On 30 Jul 2021, Daniel Shahaf wrote:
Ah, I didn't realize that --depth=files would prune directories already checked out. Either we'd have to change that default behavior, or add a new depth type... Or maybe the answer is just that '--depth=directories' automatically makes those directories sticky, so that other shallower depths
don't prune them.

So svn_depth_directories would be sticky and other depths wouldn't be? Off the cuff, can't say I like this. "Special cases aren't special
enough to break the rules."

Hmm, Do we remember what the justification is for 'svn update --depth=files' to prune directories already checked out? In other words, why is non-stickiness the default?

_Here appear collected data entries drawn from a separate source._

/-- While RST holds the part every output is off, the STOP pin alone takes the level it is given, and no
other command but a reset's own has any effect (R65, R196; log 27); before `#READY` every line but `STATUS` is
answered `NO START` and changes nothing (R184). A refused line changes nothing (section 11.2), and while a
SAVE is in flight no line changes the configuration (section 12.2). -/
def Obligations.LinesWaitOrFail : Prop :=
  (∀ s : State, s.sys.rstHeld = true → OutputsOff s ∧
    (∀ c : Instr, (∀ p, c ≠ .powerOn p) → (∀ p, c ≠ .rstRelease p) → (∀ b, c ≠ .rstSample b) →
      c ≠ .rstAssert → c ≠ .stopLineAssert → c ≠ .stopLineRelease → (∀ b, c ≠ .stopLineSample b) →
      exec c s = .next s) ∧
    ∀ (b : Bool) (c : Instr), c = .stopLineSample b ∨ c = (if b then .stopLineAssert else .stopLineRelease) →
      exec c s = .next (s.withSys { s.sys with pins := { s.sys.pins with stop := b } })) ∧
  (∀ (c : Instr) (s : State),
    (isLine c → c ≠ .status → s.sys.ready = false → s.sys.rstHeld = false → s.line.closed = false →
      exec c s = replies s (.no .start))) ∧
  (∀ (c : Instr) (s : State) (r : Reason),
    (takeCommand c s).2 = .no r → (takeCommand c s).1 = s) ∧
  ∀ (c : Instr) (s t : State), isLine c → s.busy = true → exec c s = .next t → t.cfg = s.cfg

/-- The line that spells a command is read back as that command, with every operand at every value it can
have (sections 11.2 and 11.7, the lines of every chapter). -/
def Obligations.LinesRoundTrip : Prop :=
  ∀ (c : Instr) (cs : List Char), c.wf = true → spellLine c = some cs → parseLine cs = .line c

/-! ## Scene time (chapter 1) -/

/-- A step notice from t0 that advances by d passes exactly the d scene times that follow t0, counted
round midnight, and never t0 itself (R4). -/
def Obligations.NoticesPassTheirAdvance : Prop :=
  ∀ t0 d : Nat, t0 < 86400 → d ≤ 90 →
    (∀ t, t < 86400 → (passes t0 ((t0 + d) % 86400) t = true ↔
      ∃ k, 1 ≤ k ∧ k ≤ d ∧ t = (t0 + k) % 86400)) ∧
    ((List.range 86400).filter (passes t0 ((t0 + d) % 86400))).length = d ∧
    passes t0 ((t0 + d) % 86400) t0 = false

/-- What a clock step does (R2, R3): nothing in HELD; in RUNNING it adds the rate to the accumulator, and an
advance of 1 or more moves scene time and sends the step notice. `CLOCK SET` (R9) moves the clock, clears the
accumulator and sends the jump notice. `CLOCK RUN`, `HOLD`, `RATE` and `START` (R6 to R8): the rate is live and
clamps to 1..1440, a start time is kept for the next device reset (log 43), one out of range is refused, with a
SAVE in flight too (log 15), and both wait while a SAVE is in flight. A step notice (R3; log 7) removes the
overrides whose expiry it passes (R29) and asks for a recompose; the timetable entries it passes fire, in the
order it passes their times, while autorun is ON and the part is READY, each as a `GO` or as `#MISSED` (R155);
then the dwells count down and end (R141), in ascending train order (log 7); the program values (R160) and the
quiet flag (R110) follow the new time. A jump notice removes every override that has an expiry, settles every
SWITCHED group at the new time (R25), fires nothing and reports the entries of the jumped interval (R155). The
groups' settling at a jump is stated for thresholds as R20 bounds them. -/
def Obligations.ClockCommands : Prop :=
  (∀ s : State,
    (runs s → s.clock.running = false → exec .clockStep s = acts s) ∧
    (runs s → s.clock.running = true → s.clock.acc + s.cfg.clockRate < 16 →
      exec .clockStep s =
        acts (s.withClock { s.clock with acc := s.clock.acc + s.cfg.clockRate })) ∧
    (∀ d r t1, runs s → s.clock.running = true → s.clock.acc + s.cfg.clockRate = 16 * d + r →
      r < 16 → 1 ≤ d → t1 = (s.clock.time + d) % 86400 →
      ∃ t, exec .clockStep s = acts t ∧ t.clock = ⟨t1, r, true, t1⟩ ∧ t.cfg = s.cfg ∧
        t = stepNotice s.clock.time t1 d (s.withClock ⟨t1, r, true, t1⟩)) ∧
    (∀ t, takes s → timeOk t →
      exec (.clockSet t) s =
        replies (jumpNotice s.clock.time (secs t) (s.withClock ⟨secs t, 0, s.clock.running, secs t⟩))
          (.data [.time (secs t)])) ∧
    (∀ t, takes s → ¬ timeOk t → exec (.clockSet t) s = replies s (.no .range)) ∧
    (takes s →
      exec .clockRun s = replies (s.withClock { s.clock with running := true }) .ok ∧
      exec .clockHold s = replies (s.withClock { s.clock with running := false }) .ok) ∧
    (∀ n, settable s →
      exec (.clockRate n) s =
        replies (setting s fun c => { c with clockRate := max 1 (min 1440 n) })
          (okOr (decide (n < 1 ∨ 1440 < n)))) ∧
    (∀ t, settable s → timeOk t →
      exec (.clockStart t) s =
        replies ((setting s fun c => { c with startTime := secs t }).withNextStart (some (secs t))) .ok) ∧
    (∀ t, takes s → ¬ timeOk t → exec (.clockStart t) s = replies s (.no .range)) ∧
    (∀ n t, savingNow s → timeOk t →
      exec (.clockRate n) s = replies s (.no .busy) ∧
      exec (.clockStart t) s = replies s (.no .busy))) ∧
  (∀ (s u : State) (t0 t1 d : Nat), u = stepNotice t0 t1 d s →
    RecomposeAsked s u ∧ FollowsTime s u t1 ∧ u.cfg = s.cfg ∧ u.clock = s.clock ∧
    (∀ i, (u.sky.lamps.get i).override =
      (s.sky.lamps.get i).override.filter fun v => !v.expiry.any (passes t0 t1)) ∧
    (∀ i, u.sky.floods.get i =
      (s.sky.floods.get i).filter fun v => !v.expiry.any (passes t0 t1)) ∧
    ∃ es : List TimeEntry,
      u = setQuietFrom t1 (setProgramValues t1
        ((ids 6).foldl (takeDwell d) (es.foldl fireEntry (skyStep t0 t1 s)))) ∧
      (∀ e, e ∈ es ↔ e ∈ s.cfg.timetable ∧ passes t0 t1 e.time = true ∧ s.cfg.autorun = true ∧
        s.sys.ready = true) ∧
      (ordered s.cfg → t0 < 86400 → (∀ e ∈ s.cfg.timetable, e.time < 86400) →
        es.Pairwise fun a b => (a.time + 86400 - t0) % 86400 < (b.time + 86400 - t0) % 86400 ∨
          (a.time = b.time ∧ a.train < b.train))) ∧
  (∀ (s : State) (e : TimeEntry) (x : TrainRun) (starts : Prop), x = s.trains.get e.train →
    (starts ↔ ∃ d p h, s.cfg.routes.get e.route = some d ∧ (x.state = .parked ∨ x.state = .dwelling) ∧
      d.positions.head? = some p ∧ x.span.getLast? = some h ∧ h.sec = p.sec ∧
      (h.entry = p.entry ∨ x.span.length = 1)) →
    (¬ starts → fireEntry s e = s.raise (.missed e.train e.route)) ∧
    (starts → takes s →
      exec (.trainGo e.train.val e.route.val) s = replies (fireEntry s e) .ok)) ∧
  (∀ (s u : State) (n : Train) (x : TrainRun) (d : Nat), x = s.trains.get n → u = takeDwell d s n →
    (x.state ≠ .dwelling → u = s) ∧
    (x.state = .dwelling → d < x.dwell →
      u = s.modTrain n fun y => { y with dwell := x.dwell - d }) ∧
    (x.state = .dwelling → x.dwell ≤ d →
      (u.trains.get n).state = (if s.halt then .halted else .waiting) ∧
      (u.trains.get n).dwell = 0 ∧ (u.trains.get n).route = x.route ∧
      (runs s → exec (.dwellEnd n) s = acts u))) ∧
  ∀ (s u : State) (old new : Nat), u = jumpNotice old new s →
    RecomposeAsked s u ∧ FollowsTime s u new ∧ u.cfg = s.cfg ∧ u.clock = s.clock ∧
    u.trains = s.trains ∧ u.units = s.units ∧ u.driver = s.driver ∧
    u.line = (s.raise (.skipped (s.cfg.timetable.filter fun e => passes old new e.time).length)).line ∧
    (∀ i, (u.sky.lamps.get i).override =
      (s.sky.lamps.get i).override.filter fun v => v.expiry.isNone) ∧
    (∀ i, u.sky.floods.get i = (s.sky.floods.get i).filter fun v => v.expiry.isNone) ∧
    (s.clock.noticed = new → ThresholdsInRange s → ∀ (g : GroupId) (d : GroupDef) (dir : Direction),
      d = s.cfg.groups.get g → dir = (if skyValue s.cfg .ambient new < d.threshold then .dark else .light) →
      (d.kind = .dimmed → u.sky.groups.get g = s.sky.groups.get g) ∧
      (d.kind = .switched → u.sky.groups.get g = ⟨dir, new, true⟩ ∧
        ∀ i, (s.cfg.lamps.get i).group = some g →
          (u.sky.lamps.get i).frozen = if dir = .dark then d.onLevel else 0))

> The following might be a separate feature request but it > might be cool
> if 'svn update --set-depth=...' could support the '--parents'
> argument, at least when setting depth=files. Rationale: a > user might > want to bring in all the files in g (in a/b/c/d/e/f/g) and > all of g's > ancestors, but not g's siblings nor those of its > ancestors. (This use > case comes up often in a project I work on; don't know > whether anyone
> else has a need for this use case.)
> > Food for thought...

Yup. I'm inclined to start with the simple case (sparse tree of all directories and only directories), and discuss other fancier things as
separate features later.

That sounds like you'll do:

1. Identify a specific use-case
2. Design and implement it
3. Identify other related use-cases, design and implement them

I'd rather recommend:

A. Identify use-cases
B. Design something to address them
C. Implement support for at least one of the use-cases from (A) in a way
that builds towards implementing (B)

Agreed; that makes sense.

The use case I started with is:

"Check out a sparse tree, and then check out individual files -- some of them maybe large binary blobs, others maybe smaller -- where you need them. In many cases, one will simply go into a particular directory and run 'svn update --depth=files' to get all the files in that directory. Later, we could run 'svn update --depth=directories to make unmodified files go away. In practice, there might be wrapper scripts around all of this."

The above is the common use case in our shop, where we have customer data organized into directories. When we're working on a given customer, we want to "expand" all their data in place, and then when we're done we may or may not want to "contract" it.

What are some other use cases?

And does anyone know a good framework for identifying/describing use cases? This is not my area of specialty. Daniel's right, though -- we shouldn't just wing it, we should try to think it through carefully.

The top-line summary is: it would be great to support sparse directory trees. But I'm not sure the method I've proposed for doing so is the best choice available.